-- ==== Sys2Proof/Laws/Video.lean ====
section
/-! SUPPORT. What the PPU's stages compute, as numbers: the scroll steps, the background fetches, the shifters, and a
tick as a change of named fields. -/

namespace Sys2Proof.Machine

variable (c : Option Cartridge) (p : Ppu)

/-- `IncrementX` while rendering is on (R377). -/
theorem Ppu.incrementX_toNat (h : p.rendering = true) : p.incrementX.v.toNat = coarseXStep p.v.toNat := by
  have hv := p.v.isLt
  have e : (field p.v 0 5 : BitVec 5).toNat = p.v.toNat % 32 := by rw [toNat_field]; simp
  have e31 : (field p.v 0 5 : BitVec 5) = 31 ↔ p.v.toNat % 32 = 31 := by rw [← BitVec.toNat_inj, e]; rfl
  have z : (0 : BitVec 5).toNat = 0 := rfl
  have one : (1 : BitVec 5).toNat = 1 := rfl
  unfold Ppu.incrementX coarseXStep
  simp only [h, Bool.not_true, Bool.false_eq_true, if_false, e31]
  split
  · rw [toNat_setBit _ _ _ (by decide), toNat_not_bit, toNat_putField _ _ _ (by decide), z]
    norm_num
    omega
  · rw [toNat_putField _ _ _ (by decide), BitVec.toNat_add, e, one]
    norm_num
    omega

/-- `IncrementY` while rendering is on (R377). -/
theorem Ppu.incrementY_toNat (h : p.rendering = true) : p.incrementY.v.toNat = fineYStep p.v.toNat := by
  have hv := p.v.isLt
  have ef : (field p.v 12 3 : BitVec 3).toNat = p.v.toNat / 4096 := by rw [toNat_field]; norm_num; omega
  have ec : (field p.v 5 5 : BitVec 5).toNat = p.v.toNat / 32 % 32 := by rw [toNat_field]; norm_num
  have e7 : (field p.v 12 3 : BitVec 3) < 7 ↔ p.v.toNat / 4096 < 7 := by rw [BitVec.lt_def, ef]; rfl
  have e29 : (field p.v 5 5 : BitVec 5) = 29 ↔ p.v.toNat / 32 % 32 = 29 := by rw [← BitVec.toNat_inj, ec]; rfl
  have e31 : (field p.v 5 5 : BitVec 5) = 31 ↔ p.v.toNat / 32 % 32 = 31 := by rw [← BitVec.toNat_inj, ec]; rfl
  have z5 : (0 : BitVec 5).toNat = 0 := rfl
  have z3 : (0 : BitVec 3).toNat = 0 := rfl
  have one3 : (1 : BitVec 3).toNat = 1 := rfl
  have one5 : (1 : BitVec 5).toNat = 1 := rfl
  have e0 : (putField p.v 12 (0 : BitVec 3)).toNat = p.v.toNat % 4096 := by
    rw [toNat_putField _ _ _ (by decide), z3]; norm_num; omega
  unfold Ppu.incrementY fineYStep
  simp only [h, Bool.not_true, Bool.false_eq_true, if_false, e7, e29, e31]
  split
  · rw [toNat_putField _ _ _ (by decide), BitVec.toNat_add, ef, one3]
    norm_num
    omega
  · split
    · rw [toNat_setBit _ _ _ (by decide), toNat_not_bit, toNat_putField _ _ _ (by decide), e0, z5]
      norm_num
      omega
    · split
      · rw [toNat_putField _ _ _ (by decide), e0, z5]
        norm_num
        omega
      · rw [toNat_putField _ _ _ (by decide), e0, BitVec.toNat_add, ec, one5]
        norm_num
        omega

/-- `TransferX` while rendering is on (R378). -/
theorem Ppu.transferX_toNat (h : p.rendering = true) : p.transferX.v.toNat = transferXStep p.v.toNat p.t.toNat := by
  have hv := p.v.isLt
  unfold Ppu.transferX transferXStep
  simp only [h, Bool.not_true, Bool.false_eq_true, if_false]
  rw [toNat_putField _ _ _ (by decide), toNat_setBit _ _ _ (by decide), toNat_bit, toNat_field]
  norm_num
  omega

/-- `TransferY` while rendering is on (R378). -/
theorem Ppu.transferY_toNat (h : p.rendering = true) : p.transferY.v.toNat = transferYStep p.v.toNat p.t.toNat := by
  have hv := p.v.isLt
  have ht := p.t.isLt
  unfold Ppu.transferY transferYStep
  simp only [h, Bool.not_true, Bool.false_eq_true, if_false]
  have e1 : (setBit p.v 11 (bit p.t 11)).toNat =
      p.v.toNat / 4096 * 4096 + p.t.toNat / 2048 % 2 * 2048 + p.v.toNat % 2048 := by
    rw [toNat_setBit _ _ _ (by decide), toNat_bit]
    norm_num
  generalize setBit p.v 11 (bit p.t 11) = v1 at e1 ⊢
  have q1 : v1.toNat % 32 = p.v.toNat % 32 := by omega
  have q2 : v1.toNat / 1024 % 2 = p.v.toNat / 1024 % 2 := by omega
  have q3 : v1.toNat / 2048 % 2 = p.t.toNat / 2048 % 2 := by omega
  have e2 : (putField v1 5 (field p.t 5 5 : BitVec 5)).toNat =
      v1.toNat / 1024 * 1024 + p.t.toNat / 32 % 32 * 32 + v1.toNat % 32 := by
    rw [toNat_putField _ _ _ (by decide), toNat_field]
    norm_num
  generalize putField v1 5 (field p.t 5 5 : BitVec 5) = v2 at e2 ⊢
  have q4 : v2.toNat % 4096 = v1.toNat / 2048 % 2 * 2048 + v1.toNat / 1024 % 2 * 1024 + p.t.toNat / 32 % 32 * 32 +
      v1.toNat % 32 := by clear q1 q2 q3 e1; omega
  rw [q1, q2, q3] at q4
  have h2 := v2.isLt
  rw [toNat_putField _ _ _ (by decide), toNat_field]
  norm_num at h2 ht ⊢
  rw [q4, Nat.div_eq_of_lt h2]
  clear q1 q2 q3 q4 e1 e2
  omega
/-! ## A tick as a change of named fields -/

/-- After the fetches a tick changes only the pixel, the hit and vblank flags, the position and the frame flags (R370). -/
theorem ppuTick_eq (cfg : Config) : ∃ r0 st fb sl cy fc od,
    (ppuTick cfg c p).ppu = { (p.applyOddFrameSkip cfg).fetchTick c with
      spr0Rendering := r0, status := st, framebuffer := fb
      scanline := sl, cycle := cy, frameComplete := fc, oddFrame := od } := by
  unfold ppuTick
  dsimp only
  generalize (p.applyOddFrameSkip cfg).fetchTick c = f
  generalize (if f.notifies = true then _ else _) = c'
  obtain ⟨st, h⟩ : ∃ st, (if f.atVblank = true then { f with status := setBit f.status 7 true } else f) =
      { f with status := st } := by split <;> exact ⟨_, rfl⟩
  rw [h]
  obtain ⟨r0, st', fb, h', -⟩ := Ppu.pixelTick_eq c' { f with status := st }
  rw [h']
  obtain ⟨sl, cy, fc, od, h''⟩ := Ppu.advance_eq { f with status := st', spr0Rendering := r0, framebuffer := fb }
  exact ⟨r0, st', fb, sl, cy, fc, od, h''⟩

/-- The sprite part of a tick changes only the sprite list and the overflow flag (R381, R382). -/
theorem Ppu.spriteTick_eq : ∃ sp n z st, p.spriteTick c =
    { p with sprites := sp, sprCount := n, spr0Possible := z, status := st } := by
  unfold Ppu.spriteTick
  obtain ⟨sp, n, z, st, h⟩ : ∃ sp n z st, (if p.cycle = 257 ∧ 0 ≤ p.scanline then p.evaluateSprites else p) =
      { p with sprites := sp, sprCount := n, spr0Possible := z, status := st } := by
    split
    · exact ⟨_, _, _, _, rfl⟩
    · exact ⟨_, _, _, _, rfl⟩
  rw [h]
  dsimp only
  split
  · exact ⟨_, _, _, _, rfl⟩
  · exact ⟨_, _, _, _, rfl⟩

/-- The clearing of the pre-render line changes only the status flags and the sprite list (R370). -/
theorem Ppu.preRenderClear_eq : ∃ sp n st, p.preRenderClear = { p with sprites := sp, sprCount := n, status := st } := by
  unfold Ppu.preRenderClear
  split <;> exact ⟨_, _, _, rfl⟩

/-- The shift of the background shifters (R380). -/
theorem Ppu.updateShifters_eq : ∃ sp, p.updateShifters = { p with
    bgPatLo := if bit p.mask 3 = true then p.bgPatLo <<< 1 else p.bgPatLo
    bgPatHi := if bit p.mask 3 = true then p.bgPatHi <<< 1 else p.bgPatHi
    bgAttLo := if bit p.mask 3 = true then p.bgAttLo <<< 1 else p.bgAttLo
    bgAttHi := if bit p.mask 3 = true then p.bgAttHi <<< 1 else p.bgAttHi
    sprites := sp } := by
  unfold Ppu.updateShifters
  cases bit p.mask 3 <;> simp <;> split <;> exact ⟨_, rfl⟩

/-- `v` after a scroll step that is a no-op unless rendering is enabled (R377, R378): nothing else changes. -/
theorem Ppu.incrementX_eq : ∃ v, p.incrementX = { p with v := v } ∧
    v.toNat = if p.rendering = true then coarseXStep p.v.toNat else p.v.toNat := by
  refine ⟨p.incrementX.v, ?_, ?_⟩
  · unfold Ppu.incrementX
    repeat' split
    all_goals rfl
  · cases h : p.rendering
    · simp [Ppu.incrementX, h]
    · simpa using p.incrementX_toNat h

theorem Ppu.incrementY_eq : ∃ v, p.incrementY = { p with v := v } ∧
    v.toNat = if p.rendering = true then fineYStep p.v.toNat else p.v.toNat := by
  refine ⟨p.incrementY.v, ?_, ?_⟩
  · unfold Ppu.incrementY
    dsimp only
    repeat' split
    all_goals rfl
  · cases h : p.rendering
    · simp [Ppu.incrementY, h]
    · simpa using p.incrementY_toNat h

theorem Ppu.transferX_eq : ∃ v, p.transferX = { p with v := v } ∧
    v.toNat = if p.rendering = true then transferXStep p.v.toNat p.t.toNat else p.v.toNat := by
  refine ⟨p.transferX.v, ?_, ?_⟩
  · unfold Ppu.transferX
    split <;> rfl
  · cases h : p.rendering
    · simp [Ppu.transferX, h]
    · simpa using p.transferX_toNat h

theorem Ppu.transferY_eq : ∃ v, p.transferY = { p with v := v } ∧
    v.toNat = if p.rendering = true then transferYStep p.v.toNat p.t.toNat else p.v.toNat := by
  refine ⟨p.transferY.v, ?_, ?_⟩
  · unfold Ppu.transferY
    split <;> rfl
  · cases h : p.rendering
    · simp [Ppu.transferY, h]
    · simpa using p.transferY_toNat h

/-! ## The fetch addresses and the shifters, as numbers -/

theorem Ppu.nametableAddr_eq : p.nametableAddr = BitVec.ofNat 14 (0x2000 + p.v.toNat % 4096) := by
  have e : (p.v &&& (0x0FFF : BitVec 15)).toNat = p.v.toNat % 4096 := by
    rw [BitVec.toNat_and]; exact Nat.and_two_pow_sub_one_eq_mod _ 12
  have e2 : (0x2000 : BitVec 14).toNat = 8192 := rfl
  have h : p.v.toNat % 4096 < 2 ^ 13 := by omega
  have hor := Nat.two_pow_add_eq_or_of_lt h 1
  norm_num at hor
  apply BitVec.eq_of_toNat_eq
  unfold Ppu.nametableAddr
  rw [BitVec.toNat_or, BitVec.toNat_setWidth, e, e2, BitVec.toNat_ofNat]
  norm_num
  rw [Nat.mod_eq_of_lt (by omega : p.v.toNat % 4096 < 16384), ← hor]
  omega

theorem Ppu.patternAddr_eq (o : Nat) : p.patternAddr (BitVec.ofNat 14 o) =
    BitVec.ofNat 14 ((bit p.ctrl 4).toNat * 4096 + p.bgNextTileId.toNat * 16 + p.v.toNat / 4096 + o) := by
  have hv := p.v.isLt
  have hid := p.bgNextTileId.isLt
  have ef : (field p.v 12 3 : BitVec 3).toNat = p.v.toNat / 4096 := by rw [toNat_field]; norm_num; omega
  have hb : (bit p.ctrl 4).toNat ≤ 1 := Bool.toNat_le _
  apply BitVec.eq_of_toNat_eq
  unfold Ppu.patternAddr
  simp only [BitVec.toNat_add, BitVec.toNat_shiftLeft, BitVec.toNat_setWidth, ef, toNat_ofBit _ 14 (by decide),
    BitVec.toNat_ofNat, Nat.shiftLeft_eq]
  generalize (bit p.ctrl 4).toNat = b at *
  omega

theorem Ppu.attributeAddr_eq : p.attributeAddr =
    BitVec.ofNat 14 (0x23C0 + p.v.toNat / 1024 % 4 * 1024 + p.v.toNat / 128 % 8 * 8 + p.v.toNat / 4 % 8) := by
  have hv := p.v.isLt
  have e1 : (p.v &&& (0x0C00 : BitVec 15)).toNat = p.v.toNat / 1024 % 4 * 1024 := by
    have e : p.v &&& (0x0C00 : BitVec 15) = (field p.v 10 2 : BitVec 2).setWidth 15 <<< 10 := by
      apply BitVec.eq_of_getLsbD_eq
      intro i hi
      have := bit_field p.v 10 2
      unfold bit at this
      rw [BitVec.getLsbD_and, BitVec.getLsbD_shiftLeft, BitVec.getLsbD_setWidth, this]
      interval_cases i <;> simp
    rw [e, BitVec.toNat_shiftLeft, BitVec.toNat_setWidth, toNat_field, Nat.shiftLeft_eq]
    omega
  have f1 : ((field p.v 5 5 : BitVec 5) >>> 2).toNat = p.v.toNat / 128 % 8 := by
    rw [BitVec.toNat_ushiftRight, toNat_field, Nat.shiftRight_eq_div_pow]; omega
  have f2 : ((field p.v 0 5 : BitVec 5) >>> 2).toNat = p.v.toNat / 4 % 8 := by
    rw [BitVec.toNat_ushiftRight, toNat_field, Nat.shiftRight_eq_div_pow]; omega
  apply BitVec.eq_of_toNat_eq
  unfold Ppu.attributeAddr
  simp only [BitVec.toNat_or, BitVec.toNat_setWidth, BitVec.toNat_shiftLeft, e1, f1, f2]
  have hx : p.v.toNat / 1024 % 4 < 4 := Nat.mod_lt _ (by decide)
  have hy : p.v.toNat / 128 % 8 < 8 := Nat.mod_lt _ (by decide)
  have hz : p.v.toNat / 4 % 8 < 8 := Nat.mod_lt _ (by decide)
  generalize p.v.toNat / 1024 % 4 = x at *
  generalize p.v.toNat / 128 % 8 = y at *
  generalize p.v.toNat / 4 % 8 = z at *
  clear e1 f1 f2
  interval_cases x <;> interval_cases y <;> interval_cases z <;> rfl

theorem Ppu.attributeFetch_toNat : (p.attributeFetch c).toNat =
    (ppuRead c p (BitVec.ofNat 14
      (0x23C0 + p.v.toNat / 1024 % 4 * 1024 + p.v.toNat / 128 % 8 * 8 + p.v.toNat / 4 % 8))).toNat /
        16 ^ (p.v.toNat / 64 % 2) / 4 ^ (p.v.toNat / 2 % 2) % 4 := by
  have hand : ∀ d : Byte, (d &&& 3).toNat = d.toNat % 4 := by decide
  unfold Ppu.attributeFetch
  dsimp only
  rw [p.attributeAddr_eq, hand, bit_toNat, bit_toNat]
  generalize ppuRead c p _ = b
  rcases Nat.mod_two_eq_zero_or_one (p.v.toNat / 64) with h6 | h6 <;>
    rcases Nat.mod_two_eq_zero_or_one (p.v.toNat / 2) with h1 | h1 <;>
    simp [h6, h1, Nat.shiftRight_eq_div_pow]
  omega

theorem toNat_shl_one (x : BitVec 16) : (x <<< 1).toNat = 2 * x.toNat % 65536 := by
  rw [BitVec.toNat_shiftLeft, Nat.shiftLeft_eq, Nat.mul_comm, Nat.pow_one]

theorem toNat_putField_low (x : BitVec 16) (b : Byte) : (putField x 0 b).toNat = x.toNat / 256 * 256 + b.toNat := by
  rw [toNat_putField _ _ _ (by decide)]; norm_num; omega

/-- A read of the PPU bus depends on the PPU's memories and its greyscale bit alone (R360). -/
theorem ppuRead_congr {q : Ppu} (a : PpuAddr) (h1 : q.patternRam = p.patternRam) (h2 : q.nametable = p.nametable)
    (h3 : q.palette = p.palette) (h4 : q.mask = p.mask) : ppuRead c q a = ppuRead c p a := by
  unfold ppuRead
  rw [h1, h2, h3, h4]

/-- Two bits as a number. -/
theorem toNat_twoBits (hi lo : Bool) : (twoBits hi lo).toNat = 2 * hi.toNat + lo.toNat := by
  revert hi lo; decide

/-- The front-most opaque sprite pixel is the first opaque one of the units in use (R391). -/
theorem firstSpritePixel_eq_find (us : List SpriteUnit) (n i : Nat) :
    let unit (k : Nat) : SpriteUnit := us.getD k ⟨0, 0, 0, 0, 0, 0⟩
    let px (k : Nat) : BitVec 2 := twoBits (bit (unit k).hi 7) (bit (unit k).lo 7)
    firstSpritePixel n i (us.drop i) =
      ((List.range' i n).find? fun k =>
        decide ((unit k).x = 0) && decide (2 * (bit (unit k).hi 7).toNat + (bit (unit k).lo 7).toNat ≠ 0)).map
          fun k => (k, px k, (unit k).attr) := by
  intro unit px
  induction n generalizing i with
  | zero => simp [firstSpritePixel]
  | succ n ih =>
    rw [List.range'_succ, List.find?_cons]
    by_cases h : i < us.length
    · have hd : us.drop i = us[i] :: us.drop (i + 1) := List.drop_eq_getElem_cons h
      have hg : unit i = us[i] := by simp [unit, List.getD, h]
      have hz : twoBits (bit us[i].hi 7) (bit us[i].lo 7) ≠ 0 ↔
          2 * (bit us[i].hi 7).toNat + (bit us[i].lo 7).toNat ≠ 0 := by
        rw [← toNat_twoBits, not_iff_not, ← BitVec.toNat_inj]; rfl
      rw [hd, firstSpritePixel, hg]
      simp only [hz]
      by_cases hc : us[i].x = 0 ∧ 2 * (bit us[i].hi 7).toNat + (bit us[i].lo 7).toNat ≠ 0
      · have hb : (decide (us[i].x = 0) && decide (2 * (bit us[i].hi 7).toNat + (bit us[i].lo 7).toNat ≠ 0)) = true := by
          rw [← Bool.decide_and]; exact decide_eq_true hc
        rw [if_pos hc, hb, Option.map_some]
        simp only [px, hg]
      · rw [if_neg hc, ih, ← Bool.decide_and]
        simp only [hc, decide_false]
    · have hd : us.drop i = [] := List.drop_eq_nil_of_le (by omega)
      have hd' : us.drop (i + 1) = [] := List.drop_eq_nil_of_le (by omega)
      have hg : unit i = ⟨0, 0, 0, 0, 0, 0⟩ := by simp [unit, List.getD, h]
      have hi := ih (i + 1)
      have hn : firstSpritePixel n (i + 1) [] = none := by cases n <;> rfl
      rw [hd', hn] at hi
      have hb : (decide ((unit i).x = 0) && decide (2 * (bit (unit i).hi 7).toNat + (bit (unit i).lo 7).toNat ≠ 0)) =
          false := by rw [hg]; rfl
      rw [hd, hb]
      exact hi

end Sys2Proof.Machine
end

#####

> AIM OF THE EXERCISE:
Looking back over the data above, restate word for word the lines that begin at the line with "generalize p.v.toNat / 128 % 8 = y at *" and end at the line with "have hand : ∀", inclusive.

> THE COMPLETED TASK:
  generalize p.v.toNat / 128 % 8 = y at *
  generalize p.v.toNat / 4 % 8 = z at *
  clear e1 f1 f2
  interval_cases x <;> interval_cases y <;> interval_cases z <;> rfl

theorem Ppu.attributeFetch_toNat : (p.attributeFetch c).toNat =
    (ppuRead c p (BitVec.ofNat 14
      (0x23C0 + p.v.toNat / 1024 % 4 * 1024 + p.v.toNat / 128 % 8 * 8 + p.v.toNat / 4 % 8))).toNat /
        16 ^ (p.v.toNat / 64 % 2) / 4 ^ (p.v.toNat / 2 % 2) % 4 := by
  have hand : ∀ d : Byte, (d &&& 3).toNat = d.toNat % 4 := by decide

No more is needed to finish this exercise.